=== Exercise requirements ===
Beneath this line is the data. Output exactly the lines from the line with "queue (R2). -/" to the line with "def formatWrites : Nat := 40", both ends included, and nothing more.

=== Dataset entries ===
#####
-- ==== Sys2Proof/Word.lean ====
section
/-! DEFINITION. The word types of the engine and nothing else (00_scope.md R5, R7: `XLEN` = 8, `ILEN` = `PCLEN` = 16,
all unsigned; 30_encoding.md R61: the widths of the operand fields). -/

namespace Sys2Proof

/-- A general register, a timer, a memory byte or an immediate byte `kk`: 8 bits, unsigned (R5 `XLEN`). -/
abbrev Byte := BitVec 8

/-- `PC`, `I`, a stack entry or an instruction word: 16 bits, unsigned (R5 `ILEN`, `PCLEN`, `STACK_ENTRY`). -/
abbrev Word := BitVec 16

/-- A register index `x` or `y`: 4 bits, every value names a register (R10, R61). -/
abbrev Reg := BitVec 4

/-- The immediate nibble `n`: 4 bits (R61). -/
abbrev Nibble := BitVec 4

/-- The address field `nnn`: 12 bits (R61). -/
abbrev Addr := BitVec 12

end Sys2Proof
end

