-- ==== Sys2Proof/Machine/Unknown.lean ====
section
/-! DEFINITION. The `<unknown>` no-operation (48_unknown.md). -/

namespace Sys2Proof.Machine

/-- `<unknown>` (R134): nothing but what every step does. -/
def execUnknown (s : State) : Result := .next s.advance

end Sys2Proof.Machine
end

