-- ==== Sys2Proof/Certificates/Slice0/Obligations.lean ====
section
/-! DEFINITION. The statements for the provers. Every statement about an instruction gives its decoding, that `exec`
ANSWERS A NEXT STATE, what that state holds, and what it leaves alone (the frame, in the terms of Safety.lean). The
opcode numbers in the decoding clauses are those of the spec's map R65 (the spec's decision D5: log entry 5); the place and
the cadence of the timer phase in the frames are the spec's C1, D18 and D19 (log entry 10). Every statement holds for every
value of the parameters of R5, which stand in `State.params` (log entry 28). -/

open Sys2Proof Sys2Proof.Machine

/-! ### Decoding and encoding -/

/-- R64, R65, R67: decoding the encoding of a well-formed instruction gives it back, with every operand at every value. -/
def Obligations.DecodeEncodeRoundTrip : Prop := ∀ i : Instr, i.wf = true → decode (encode i) = i

/-- R64, R65: every word decodes to a well-formed instruction whose encoding is that very word, so that no two words share
an instruction and no bit is dropped. What is well formed rests on the map R65 (log entry 5); that no two words share an
instruction is the model's syntax, which keeps the field `y` of the shifts and the word of `<unknown>` (log entry 23). -/
def Obligations.EveryWordDecodesUniquely : Prop :=
  ∀ w : Word, (decode w).wf = true ∧ encode (decode w) = w

/-- R67: for every 16-bit value the decoder returns an instruction; it never fails, and reads exactly that value's two bytes. -/
def Obligations.DecodeNeverFails : Prop :=
  ∀ (w : Word) (rest : List Byte), ∃ i : Instr, decodeBytes (highByte w :: lowByte w :: rest) = .ok (i, rest) ∧ decode w = i

/-- R65, R66: a word is `<unknown>` exactly when it matches no row of the opcode map. -/
def Obligations.UnknownExactlyOutsideTheMap : Prop :=
  ∀ w : Word, decode w = .unknown w ↔ ∀ row ∈ opcodeRows, w &&& row.mask ≠ row.pattern

/-- Words of the table in 95_test_vectors.md section 2.1. Every clause is an opcode number of R65 (D5: log entry 5). -/
def Obligations.SampleWordsDecode : Prop :=
  decode 0x00E0#16 = .cls ∧ decode 0x00EE#16 = .ret ∧ decode 0x1ABC#16 = .jpAddr 0xABC#12 ∧
  decode 0x3A42#16 = .seVxByte 0xA#4 0x42#8 ∧ decode 0x6C80#16 = .ldVxByte 0xC#4 0x80#8 ∧
  decode 0x8AB1#16 = .orVxVy 0xA#4 0xB#4 ∧ decode 0x8AB4#16 = .addVxVy 0xA#4 0xB#4 ∧
  decode 0x8AB5#16 = .subVxVy 0xA#4 0xB#4 ∧ decode 0x8AB6#16 = .shrVx 0xA#4 0xB#4 ∧
  decode 0xC1FF#16 = .rndVxByte 1#4 0xFF#8 ∧ decode 0xD125#16 = .drwVxVyNibble 1#4 2#4 5#4 ∧
  decode 0xE19E#16 = .skpVx 1#4 ∧ decode 0xF107#16 = .ldVxDT 1#4 ∧ decode 0xF155#16 = .ldMemVx 1#4 ∧
  decode 0x912F#16 = .unknown 0x912F#16

/-- R60, R67: the decoder over a byte string reads exactly the two bytes of an encoded instruction and leaves the rest. -/
def Obligations.DecodeBytesConsumesTwo : Prop :=
  ∀ (i : Instr) (rest : List Byte), i.wf = true → decodeBytes (encodeBytes i ++ rest) = .ok (i, rest)

/-! ### Screen, jump, call, skip -/

/-- R80: `CLS` turns every pixel off and changes no engine state but `PC` and the timer phase. -/
def Obligations.ClearTurnsEveryPixelOff : Prop :=
  decode 0x00E0#16 = .cls ∧
  ∀ s : State, ∃ t : State, exec .cls s = .next t ∧
    (∀ (px : Fin 64) (py : Fin 32), pixelActive t.fb px py = false) ∧ t.pc = s.pc + 2 ∧
    SameRegsExcept [] s t ∧ SameIndex s t ∧ SameStack s t ∧ SameMemory s t ∧ TimersTicked s t ∧ SameFault s t

/-- R81: `RET` on a stack that is not empty sets `PC` to the top entry and lowers `SP`; the entry is not erased. -/
def Obligations.ReturnPopsTheStack : Prop :=
  decode 0x00EE#16 = .ret ∧
  ∀ s : State, 0 < s.sp → ∃ t : State, exec .ret s = .next t ∧
    t.pc = s.entry (s.sp - 1) ∧ t.sp = s.sp - 1 ∧ t.stack = s.stack ∧
    SameRegsExcept [] s t ∧ SameIndex s t ∧ SameMemory s t ∧ SameScreen s t ∧ TimersTicked s t ∧ SameFault s t

/-- R142 (the spec's decision D9): `RET` on an empty stack takes `StackUnderflow`, and nothing else changes. -/
def Obligations.ReturnOnEmptyStackHalts : Prop :=
  ∀ s : State, s.sp = 0 → exec .ret s = .next { s with fault := some .stackUnderflow }

/-- R84: `JP addr` sets `PC` to the zero-extended address. -/
def Obligations.JumpSetsPc : Prop :=
  ∀ (nnn : Addr) (s : State), decode (0x1#4 ++ nnn) = .jpAddr nnn ∧
    ∃ t : State, exec (.jpAddr nnn) s = .next t ∧ t.pc.toNat = nnn.toNat ∧ RegisterFrame [] s t

/-- R85 (no masking: the spec's D33): `JP V0+addr` sets `PC` to the unmasked sum. -/
def Obligations.JumpOffsetAddsV0 : Prop :=
  ∀ (nnn : Addr) (s : State), decode (0xB#4 ++ nnn) = .jpV0Addr nnn ∧
    ∃ t : State, exec (.jpV0Addr nnn) s = .next t ∧ t.pc.toNat = nnn.toNat + (s.getV 0).toNat ∧
      RegisterFrame [] s t

/-- R86: `CALL addr` while `SP` is not `STACK_DEPTH` (a parameter, the spec's D8: log entry 2) pushes the address after itself
and jumps; the other entries stay. In the unbounded design (no depth) it never is. -/
def Obligations.CallPushesReturnAddress : Prop :=
  ∀ (nnn : Addr) (s : State), decode (0x2#4 ++ nnn) = .callAddr nnn ∧
    (s.params.stackDepth ≠ some s.sp → ∃ t : State, exec (.callAddr nnn) s = .next t ∧ t.pc.toNat = nnn.toNat ∧
      t.sp = s.sp + 1 ∧ t.entry s.sp = s.pc + 2 ∧ (∀ k : Nat, k ≠ s.sp → t.entry k = s.entry k) ∧
      SameRegsExcept [] s t ∧ SameIndex s t ∧ SameMemory s t ∧ SameScreen s t ∧ TimersTicked s t ∧ SameFault s t)

/-- R143 (that there is a bound is the spec's D8, a parameter, 16 by default: log entry 2): a `CALL` with `SP` =
`STACK_DEPTH` takes `StackOverflow`, and nothing else changes. -/
def Obligations.CallAtFullDepthHalts : Prop :=
  ∀ (nnn : Addr) (s : State), s.params.stackDepth = some s.sp → exec (.callAddr nnn) s = .next { s with fault := some .stackOverflow }

/-- 95_test_vectors.md W10: a `RET` in any later state whose stack is as the `CALL` left it goes back to the instruction
after the `CALL`, with `SP` as before the `CALL`. -/
def Obligations.ReturnUndoesCall : Prop :=
  ∀ (nnn : Addr) (s t u : State), exec (.callAddr nnn) s = .next t → s.params.stackDepth ≠ some s.sp →
    u.sp = t.sp → u.entry s.sp = t.entry s.sp →
    ∃ v : State, exec .ret u = .next v ∧ v.pc = s.pc + 2 ∧ v.sp = s.sp

/-- R88 to R91: the four comparing skips write `PC` only, by 4 when the condition holds and by 2 when it does not. That `SE`
skips when equal and `SNE` when not is the spec's reading of the mnemonics (G9: log entry 26). -/
def Obligations.CompareSkips : Prop :=
  ∀ (x y : Reg) (kk : Byte) (s : State),
    decode (0x3#4 ++ x ++ kk) = .seVxByte x kk ∧ decode (0x4#4 ++ x ++ kk) = .sneVxByte x kk ∧
    decode (0x5#4 ++ x ++ y ++ 0#4) = .seVxVy x y ∧ decode (0x9#4 ++ x ++ y ++ 0#4) = .sneVxVy x y ∧
    (∃ t : State, exec (.seVxByte x kk) s = .next t ∧
      t.pc = (if s.getV x = kk then s.pc + 4 else s.pc + 2) ∧ RegisterFrame [] s t) ∧
    (∃ t : State, exec (.sneVxByte x kk) s = .next t ∧
      t.pc = (if s.getV x = kk then s.pc + 2 else s.pc + 4) ∧ RegisterFrame [] s t) ∧
    (∃ t : State, exec (.seVxVy x y) s = .next t ∧
      t.pc = (if s.getV x = s.getV y then s.pc + 4 else s.pc + 2) ∧ RegisterFrame [] s t) ∧
    (∃ t : State, exec (.sneVxVy x y) s = .next t ∧
      t.pc = (if s.getV x = s.getV y then s.pc + 2 else s.pc + 4) ∧ RegisterFrame [] s t)

/-! ### Load, logic, arithmetic, shift -/

/-- R93 to R97: the five loads and logical operations write `V[x]` and no flag. -/
def Obligations.LoadAndLogicResults : Prop :=
  ∀ (x y : Reg) (kk : Byte) (s : State),
    decode (0x6#4 ++ x ++ kk) = .ldVxByte x kk ∧ decode (0x8#4 ++ x ++ y ++ 0#4) = .ldVxVy x y ∧
    decode (0x8#4 ++ x ++ y ++ 1#4) = .orVxVy x y ∧ decode (0x8#4 ++ x ++ y ++ 2#4) = .andVxVy x y ∧
    decode (0x8#4 ++ x ++ y ++ 3#4) = .xorVxVy x y ∧
    (∃ t : State, exec (.ldVxByte x kk) s = .next t ∧ t.getV x = kk ∧ t.pc = s.pc + 2 ∧ RegisterFrame [x] s t) ∧
    (∃ t : State, exec (.ldVxVy x y) s = .next t ∧ t.getV x = s.getV y ∧ t.pc = s.pc + 2 ∧ RegisterFrame [x] s t) ∧
    (∃ t : State, exec (.orVxVy x y) s = .next t ∧ t.getV x = s.getV x ||| s.getV y ∧ t.pc = s.pc + 2 ∧
      RegisterFrame [x] s t) ∧
    (∃ t : State, exec (.andVxVy x y) s = .next t ∧ t.getV x = s.getV x &&& s.getV y ∧ t.pc = s.pc + 2 ∧
      RegisterFrame [x] s t) ∧
    (∃ t : State, exec (.xorVxVy x y) s = .next t ∧ t.getV x = s.getV x ^^^ s.getV y ∧ t.pc = s.pc + 2 ∧
      RegisterFrame [x] s t)

/-- R98 (the instruction is supplied by the spec, D6: log entry 6): `LD I,addr` loads the zero-extended address, `VF` untouched. -/
def Obligations.LoadIndexAddress : Prop :=
  ∀ (nnn : Addr) (s : State), decode (0xA#4 ++ nnn) = .ldIAddr nnn ∧
    ∃ t : State, exec (.ldIAddr nnn) s = .next t ∧ t.i.toNat = nnn.toNat ∧ t.pc = s.pc + 2 ∧
      SameRegsExcept [] s t ∧ SameStack s t ∧ SameMemory s t ∧ SameScreen s t ∧ TimersTicked s t ∧ SameFault s t

/-- R101: `ADD Vx,byte` wraps and writes no flag. -/
def Obligations.AddImmediateWraps : Prop :=
  ∀ (x : Reg) (kk : Byte) (s : State), decode (0x7#4 ++ x ++ kk) = .addVxByte x kk ∧
    ∃ t : State, exec (.addVxByte x kk) s = .next t ∧ (t.getV x).toNat = ((s.getV x).toNat + kk.toNat) % 256 ∧
      t.pc = s.pc + 2 ∧ RegisterFrame [x] s t

/-- R102, R104, R105: result modulo 256 and the flag, the comparison strict; for `x = 15` the register ends as the flag
(that order is the spec's D16: log entry 24). -/
def Obligations.AddSubtractResultsAndFlags : Prop :=
  ∀ (x y : Reg) (s : State),
    decode (0x8#4 ++ x ++ y ++ 4#4) = .addVxVy x y ∧ decode (0x8#4 ++ x ++ y ++ 5#4) = .subVxVy x y ∧
    decode (0x8#4 ++ x ++ y ++ 7#4) = .subnVxVy x y ∧
    (∃ t : State, exec (.addVxVy x y) s = .next t ∧
      (x ≠ regVF → (t.getV x).toNat = ((s.getV x).toNat + (s.getV y).toNat) % 256) ∧
      FlagIs t ((s.getV x).toNat + (s.getV y).toNat > 255) ∧ t.pc = s.pc + 2 ∧ RegisterFrame [x, regVF] s t) ∧
    (∃ t : State, exec (.subVxVy x y) s = .next t ∧
      (x ≠ regVF → (t.getV x).toNat = ((s.getV x).toNat + 256 - (s.getV y).toNat) % 256) ∧
      FlagIs t ((s.getV x).toNat > (s.getV y).toNat) ∧ t.pc = s.pc + 2 ∧ RegisterFrame [x, regVF] s t) ∧
    (∃ t : State, exec (.subnVxVy x y) s = .next t ∧
      (x ≠ regVF → (t.getV x).toNat = ((s.getV y).toNat + 256 - (s.getV x).toNat) % 256) ∧
      FlagIs t ((s.getV y).toNat > (s.getV x).toNat) ∧ t.pc = s.pc + 2 ∧ RegisterFrame [x, regVF] s t)

/-- R106, R107: shifts by one of `V[x]` in place, `VF` the bit shifted out, whatever the field `y` holds (the flag is
written last, the spec's D16: log entry 24). -/
def Obligations.ShiftsByOneAndFlags : Prop :=
  ∀ (x y : Reg) (s : State),
    decode (0x8#4 ++ x ++ y ++ 6#4) = .shrVx x y ∧ decode (0x8#4 ++ x ++ y ++ 0xE#4) = .shlVx x y ∧
    (∃ t : State, exec (.shrVx x y) s = .next t ∧ (x ≠ regVF → (t.getV x).toNat = (s.getV x).toNat / 2) ∧
      FlagIs t ((s.getV x).toNat % 2 = 1) ∧ t.pc = s.pc + 2 ∧ RegisterFrame [x, regVF] s t) ∧
    (∃ t : State, exec (.shlVx x y) s = .next t ∧ (x ≠ regVF → (t.getV x).toNat = (s.getV x).toNat * 2 % 256) ∧
      FlagIs t ((s.getV x).toNat ≥ 128) ∧ t.pc = s.pc + 2 ∧ RegisterFrame [x, regVF] s t)

/-- R103 (the spec's D15 and 90_conflicts.md C2: log entry 7): `I` wraps at 16 bits, `VF` is 1 exactly when the unwrapped sum
exceeds 0x1000 where the parameter `ADDI_STRICT` is true, its default, and exactly when it is at least 0x1000 where it is
false. -/
def Obligations.AddToIndexAndRangeFlag : Prop :=
  ∀ (x : Reg) (s : State), decode (0xF#4 ++ x ++ 0x1E#8) = .addIVx x ∧
    ∃ t : State, exec (.addIVx x) s = .next t ∧ t.i.toNat = (s.i.toNat + (s.getV x).toNat) % 65536 ∧
      FlagIs t (if s.params.addiStrict = true then s.i.toNat + (s.getV x).toNat > 0x1000
        else s.i.toNat + (s.getV x).toNat ≥ 0x1000) ∧ t.pc = s.pc + 2 ∧
      SameRegsExcept [regVF] s t ∧ SameStack s t ∧ SameMemory s t ∧ SameScreen s t ∧ TimersTicked s t ∧
      SameFault s t

/-! ### Random and draw -/

/-- R113 (the byte is a free input, the spec's D21: log entry 12): `RND` leaves the drawn byte ANDed with `kk`, so no bit
outside `kk` is set, whatever the byte is; and every byte can be drawn. -/
def Obligations.RandomByteIsMasked : Prop :=
  ∀ (x : Reg) (kk : Byte) (s : State), decode (0xC#4 ++ x ++ kk) = .rndVxByte x kk ∧
    (∃ t : State, exec (.rndVxByte x kk) s = .next t ∧ t.getV x = s.inputs.rnd &&& kk ∧
      t.getV x &&& ~~~kk = 0 ∧ t.pc = s.pc + 2 ∧ RegisterFrame [x] s t) ∧
    ∀ r : Byte, ∃ (e : List StepInputs) (t : State),
      exec (.rndVxByte x kk) { s with env := e } = .next t ∧ t.getV x = r &&& kk

/-- R114 (bit order, clipping of reads and order of writes are the spec's D20: log entry 27): when every row drawn lies in
memory, each visible 1 bit flips its pixel and no other pixel changes, and `VF` is 1 exactly when a flipped pixel was on. -/
def Obligations.DrawFlipsSpritePixels : Prop :=
  ∀ (x y : Reg) (n : Nibble) (s : State), decode (0xD#4 ++ x ++ y ++ n) = .drwVxVyNibble x y n ∧
    (rowsRead s y n = 0 ∨ s.i.toNat + rowsRead s y n ≤ 0x1000 →
      ∃ t : State, exec (.drwVxVyNibble x y n) s = .next t ∧
        (∀ (px : Fin 64) (py : Fin 32),
          pixelActive t.fb px py = (spriteBit s x y n px py ^^ pixelActive s.fb px py)) ∧
        FlagIs t (∃ (px : Fin 64) (py : Fin 32), spriteBit s x y n px py = true ∧ pixelActive s.fb px py = true) ∧
        t.pc = s.pc + 2 ∧ SameRegsExcept [regVF] s t ∧ SameIndex s t ∧ SameStack s t ∧ SameMemory s t ∧
        TimersTicked s t ∧ SameFault s t)

/-- R114, R141(c) (the check before any effect is the spec's D20, D10): a drawn row above 0xFFF is a read fault at
`max(I, 0x1000)`, and nothing else changes. -/
def Obligations.DrawOutOfMemoryHalts : Prop :=
  ∀ (x y : Reg) (n : Nibble) (s : State), 0 < rowsRead s y n → s.i.toNat + rowsRead s y n > 0x1000 →
    exec (.drwVxVyNibble x y n) s =
      .next { s with fault := some (.memoryFault .read (BitVec.ofNat 17 (max s.i.toNat 0x1000))) }
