/-- The placed word is the one that is fetched (R44). -/
theorem fetchWord_placeWord (w : Word) (hm : s.MemoryCanonical) : (s.placeWord w).fetchWord = .ok w := by
  have hslot := toNat_fetchSlot_le s
  have hbyte : ∀ (j : Nat) (hj : j < 2),
      (s.placeWord w).byteAt (s.fetchSlot.toNat + j) = [highByte w, lowByte w][j] := fun j hj =>
    Memory.read_writeBytes_inside [highByte w, lowByte w] s.mem _ j hj (Nat.add_le_add_right hslot 2) hm
  calc (s.placeWord w).fetchWord
    _ = .ok (wordOfBytes _ _) := fetchWord_ok (s.placeWord w) hslot
    _ = .ok (wordOfBytes (highByte w) (lowByte w)) :=
      congrArg Except.ok (congrArg₂ wordOfBytes (hbyte 0 (by decide)) (hbyte 1 (by decide)))
    _ = .ok w := by rw [wordOfBytes_bytes]

/-- The decoder of a table row decodes the word whose bits the row gives. -/
theorem decodeTableWord_16 (w : Word) : decodeTableWord 16 w.toNat = some (decode w) := by
  rw [decodeTableWord, tableWord_16, decodeBytes_bytes]

/-- Settles O60: the placed word is fetched, and placing it clears `FAULT`. -/
theorem placedWordRunsNext : Obligations.PlacedWordRunsNext := by
  refine fun s w hm => ⟨?_, decodeTableWord_16 w⟩
  rw [State.withFetchWord, tableWord_16]
  exact step_of_fetch (s.placeWord w) rfl w (fetchWord_placeWord w hm)

/-! ### The finished program (R188) -/

/-- Where a word can be fetched, the 12 bits of a `JP` hold the whole of `PC` (R63). -/
theorem zextAddr_setWidth_pc (hpc : s.pc.toNat ≤ 0xFFE) : zextAddr (s.pc.setWidth 12) = s.pc := by
  apply BitVec.eq_of_toNat_eq
  rw [toNat_zextAddr, BitVec.toNat_setWidth]
  omega

/-- Settles O55: the `JP` fetched at `PC` commits the advanced state with `PC` put back, where the same word is fetched. -/
theorem finishedProgramStaysFinished : Obligations.FinishedProgramStaysFinished := by
  rintro s ⟨hf, hpc, hw⟩
  have hs : step s = .next (s.advance.setPc s.pc) := by
    rw [step_of_fetch s hf _ hw, decode_encode _ rfl, exec_jpAddr, zextAddr_setWidth_pc hpc]
  exact ⟨_, hs, ⟨hf, hpc, hw⟩, rfl, (registerFrame_advance s).setPc s.pc⟩

end Sys2Proof.Machine
end
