-- ==== Sys2Proof/Config.lean ====
section
/-! DEFINITION. What the manual fixes for the part, and the one value it leaves open (a free value). -/

namespace Sys2Proof

/-- What the part did for an incident (R154). -/
inductive Reaction
  | record
  | fence
  | halt
  | none
  deriving DecidableEq, Repr, Inhabited

namespace Config

/-- Slots of the posting queue (R2). -/
def slots : Nat := 32

/-- Records the group table can hold (R23). -/
def groupRecords : Nat := 4

/-- Records the incident list can hold (R155). -/
def incidentRecords : Nat := 16

/-- Records one journal can hold as line records (R42). -/
def journalRecords : Nat := 24

/-- The free-slot count at or below which the drain goes ahead of the journal engine (R85, line 3). -/
def pressureSlots : Nat := 4

/-- The pass-over count at which the drain goes ahead of every request (R85, line 1). -/
def passOverLimit : Nat := 8

/-- Control-area lines the start sequence reads (R121). -/
def startReads : Nat := 36

/-- Line writes FORMAT makes (R132). -/
def formatWrites : Nat := 40

/-- The reaction in force for a reaction code of 3, which R94 keeps as read and R78 lets no layout take to RUN.
The manual gives it no meaning, so it is a FREE VALUE: a fresh one for each use (log 15). -/
opaque freeReaction : Nat → Reaction

end Config

end Sys2Proof
end

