-- ==== Sys2Proof/Machine/Updates.lean ====
section
/-! DEFINITION. One update per block of State; every other operation writes State through these. -/

namespace Sys2Proof.Machine

/-- `s` with its block `powered` replaced. -/
def State.setPowered (s : State) (v : Bool) : State :=
  { s with powered := v }

/-- `s` with its block `pins` replaced. -/
def State.setPins (s : State) (v : Pins) : State :=
  { s with pins := v }

/-- `s` with its block `mem` replaced. -/
def State.setMem (s : State) (v : Memory) : State :=
  { s with mem := v }

/-- `s` with its block `layout` replaced. -/
def State.setLayout (s : State) (v : Layout) : State :=
  { s with layout := v }

/-- `s` with its block `access` replaced. -/
def State.setAccess (s : State) (v : AccessUnit) : State :=
  { s with access := v }

/-- `s` with its block `queue` replaced. -/
def State.setQueue (s : State) (v : PostingQueue) : State :=
  { s with queue := v }

/-- `s` with its block `groups` replaced. -/
def State.setGroups (s : State) (v : GroupTracker) : State :=
  { s with groups := v }

/-- `s` with its block `engine` replaced. -/
def State.setEngine (s : State) (v : JournalEngine) : State :=
  { s with engine := v }

/-- `s` with its block `port` replaced. -/
def State.setPort (s : State) (v : ArrayPort) : State :=
  { s with port := v }

/-- `s` with its block `writer` replaced. -/
def State.setWriter (s : State) (v : ControlWriter) : State :=
  { s with writer := v }

/-- `s` with its block `control` replaced. -/
def State.setControl (s : State) (v : ModeController) : State :=
  { s with control := v }

/-- `s` with its block `start` replaced. -/
def State.setStart (s : State) (v : StartSequence) : State :=
  { s with start := v }

/-- `s` with its block `recovery` replaced. -/
def State.setRecovery (s : State) (v : Option Recovery) : State :=
  { s with recovery := v }

/-- `s` with its block `shutdown` replaced. -/
def State.setShutdown (s : State) (v : ShutdownSequencer) : State :=
  { s with shutdown := v }

/-- `s` with its block `confinement` replaced. -/
def State.setConfinement (s : State) (v : Vector InitiatorRecord 4) : State :=
  { s with confinement := v }

/-- `s` with its block `recorder` replaced. -/
def State.setRecorder (s : State) (v : IncidentRecorder) : State :=
  { s with recorder := v }

/-- `s` with its block `session` replaced. -/
def State.setSession (s : State) (v : Session) : State :=
  { s with session := v }

/-- `s` with its item `lineBefore` replaced. -/
def State.setLineBefore (s : State) (v : LineData) : State :=
  { s with lineBefore := v }

/-- `s` with its block `free` replaced. -/
def State.setFree (s : State) (v : Nat) : State :=
  { s with free := v }

/-- `s` with its block `pending` replaced. -/
def State.setPending (s : State) (v : List Instr) : State :=
  { s with pending := v }

end Sys2Proof.Machine
end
#####
=== Written answer ===
/-- Slots of the posting queue (R2). -/
def slots : Nat := 32

/-- Records the group table can hold (R23). -/
def groupRecords : Nat := 4

/-- Records the incident list can hold (R155). -/
def incidentRecords : Nat := 16

/-- Records one journal can hold as line records (R42). -/
def journalRecords : Nat := 24

/-- The free-slot count at or below which the drain goes ahead of the journal engine (R85, line 3). -/
def pressureSlots : Nat := 4

/-- The pass-over count at which the drain goes ahead of every request (R85, line 1). -/
def passOverLimit : Nat := 8

/-- Control-area lines the start sequence reads (R121). -/
def startReads : Nat := 36

/-- Line writes FORMAT makes (R132). -/
def formatWrites : Nat := 40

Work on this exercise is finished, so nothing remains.